May this holiday season — and the year ahead — bring you peace, joy, good health, and prosperity.

I’ll be taking the next couple of days off and will be back on Monday, December 29.

Merry Christmas to you and your families.

Take good care,
KP***

Jingle bells, jingle bells, jingle all the way… Oh what fun it is to ride… a stock portfolio that just keeps climbing higher.

And for those asking whether the Santa Claus Rally is coming —

WAKE UP. He is already on the roof!

Stocks continue to rise into year-end, momentum is building, and the tape is telling the story.

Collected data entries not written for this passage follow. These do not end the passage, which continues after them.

/-- A tile: 16 KiB, and its shape. -/
def tileCodec : Codec Tile := ((memCodec 16384).pair (Codec.bits 32 4)).iso (fun x => ⟨x.2, x.1⟩) fun t => (t.mem, t.shape)

def Plot.grants (P : Plot) : List Grant := P.pav.toList ++ P.cons.toList

/-- No other plot holds the storage of a grant. -/
def State.soleHolder (s : State) (p pad : Nat) : Bool :=
  !(s.plots.any fun q => q.1 != p && q.2.grants.any fun g => g.pad == pad)

/-- The grants that a plot holds alone: the keys of their storage, their sizes and their images. -/
def State.soleGrants (s : State) (P : Plot) : List (Nat × Nat × List Byte) :=
  P.grants.filterMap fun g =>
    if s.soleHolder P.id g.pad then (s.pads.find g.pad).map fun q => (g.pad, q.size, q.store.readN 0 q.size) else none

/-- A grant's image. -/
def grantCodec : Codec (Nat × Nat × List Byte) where
  put x := leOf 8 x.1 ++ leOf 4 x.2.1 ++ bytesAt x.2.2 0 x.2.1
  get b :=
    let n := natOf ((b.drop 8).take 4)
    ((natOf (b.take 8), n, (b.drop 12).take n), b.drop (12 + n))

/-- An image returns to its storage, if the plot still holds it and the storage has left the part with the plot. -/
def State.loadGrant (s : State) (P : Plot) (x : Nat × Nat × List Byte) : State :=
  match s.pads.find x.1 with
  | some q =>
    if q.home = savedHome ∧ P.grants.any fun g => g.pad == x.1 then
      { s with pads := s.pads.put x.1 { q with store := { q.store with mem := Memory.ofBytes 0 x.2.2 } } }
    else s
  | none => s

/-! ### The sections -/

/-- The gangs whose sections a record holds: those that have not drained. -/
def State.savedGangs (s : State) (P : Plot) : List Gang := (s.gangsOf P.id).filter fun G => G.life == .running || G.life == .draining

/-- A gang's section: its index and its fields. -/
def gangSection (G : Gang) : List Byte := leOf 1 G.idx ++ Field.encode gangFields G

/-- The sections of a plot's record, in the order of R353, filled up to a multiple of 64 bytes. -/
def State.sections (s : State) (P : Plot) : List Byte :=
  let gs := s.savedGangs P
  let b := Field.encode savedPlotFields ⟨P, s.blockOf P⟩ ++ leOf 1 gs.length ++ gs.flatMap gangSection ++ P.tiles.flatMap tileCodec.put ++
    (memCodec P.tmpl.l1s).put P.bower.mem ++ grantCodec.list.put (s.soleGrants P)
  b ++ List.replicate ((64 - b.length % 64) % 64) 0

/-- A plot as a record's sections give it, and the bytes that follow its section. -/
def State.savedPlot (s : State) (P : Plot) (b : List Byte) : SavedPlot × List Byte := Field.decode savedPlotFields b ⟨P, s.blockOf P⟩

/-- The gangs of a record, each from its section. -/
def State.loadGangs (s : State) (P : Plot) : Nat → List Byte → State × List Byte
  | 0, b => (s, b)
  | n + 1, b =>
    match (s.savedGangs P).find? fun G => G.idx == natOf (b.take 1) with
    | none => (s, b)
    | some G => ((s.setGang (Field.decode gangFields (b.drop 1) G).1)).loadGangs P n (Field.decode gangFields (b.drop 1) G).2

/-- A plot's state from the sections of its record, and the block writes of the operations that completed while it was saved. -/
def State.loadSections (s : State) (P : Plot) (b : List Byte) : State :=
  let x := s.savedPlot P b
  let r := (s.retarget x.1).loadGangs P (natOf (x.2.take 1)) (x.2.drop 1)
  let t := tileCodec.times x.1.P.tmpl.tiles r.2
  let m := (memCodec x.1.P.tmpl.l1s).get t.2
  let P1 := { x.1.P with tiles := t.1, bower := ({ x.1.P.bower with mem := m.1 } : Store).writes x.1.P.late, late := [] }
  ((grantCodec.list.get m.2).1.foldl (fun s q => s.loadGrant P1 q) r.1).setPlot P1

end Sys2Proof.Machine
end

Individual names making new highs, the indexes inching ever closer to new highs, all while Gold made a new closing high at $4,443. The VIX – fear index – falling to levels not seen since December 2024 and forecasts for 2026 remain robust…..

As Francis Church – Editor of the New York Sun Newspaper told us in 1897: “Yes, Virginia — there is a Santa Claus.”

At the closing bell – the Dow registered a gain of 227 pts or 0.5%, the S&P up 44 pts or 0.6%, the Nasdaq I sup 121 pts or 0.5%, the Russell up 30 pts or 1.2%, the Transports up 121 pts or 0.7%, the Equal Weight S&P up 60 pts or 0.8%, while the Mag 7 gained 182 pts or 0.5%.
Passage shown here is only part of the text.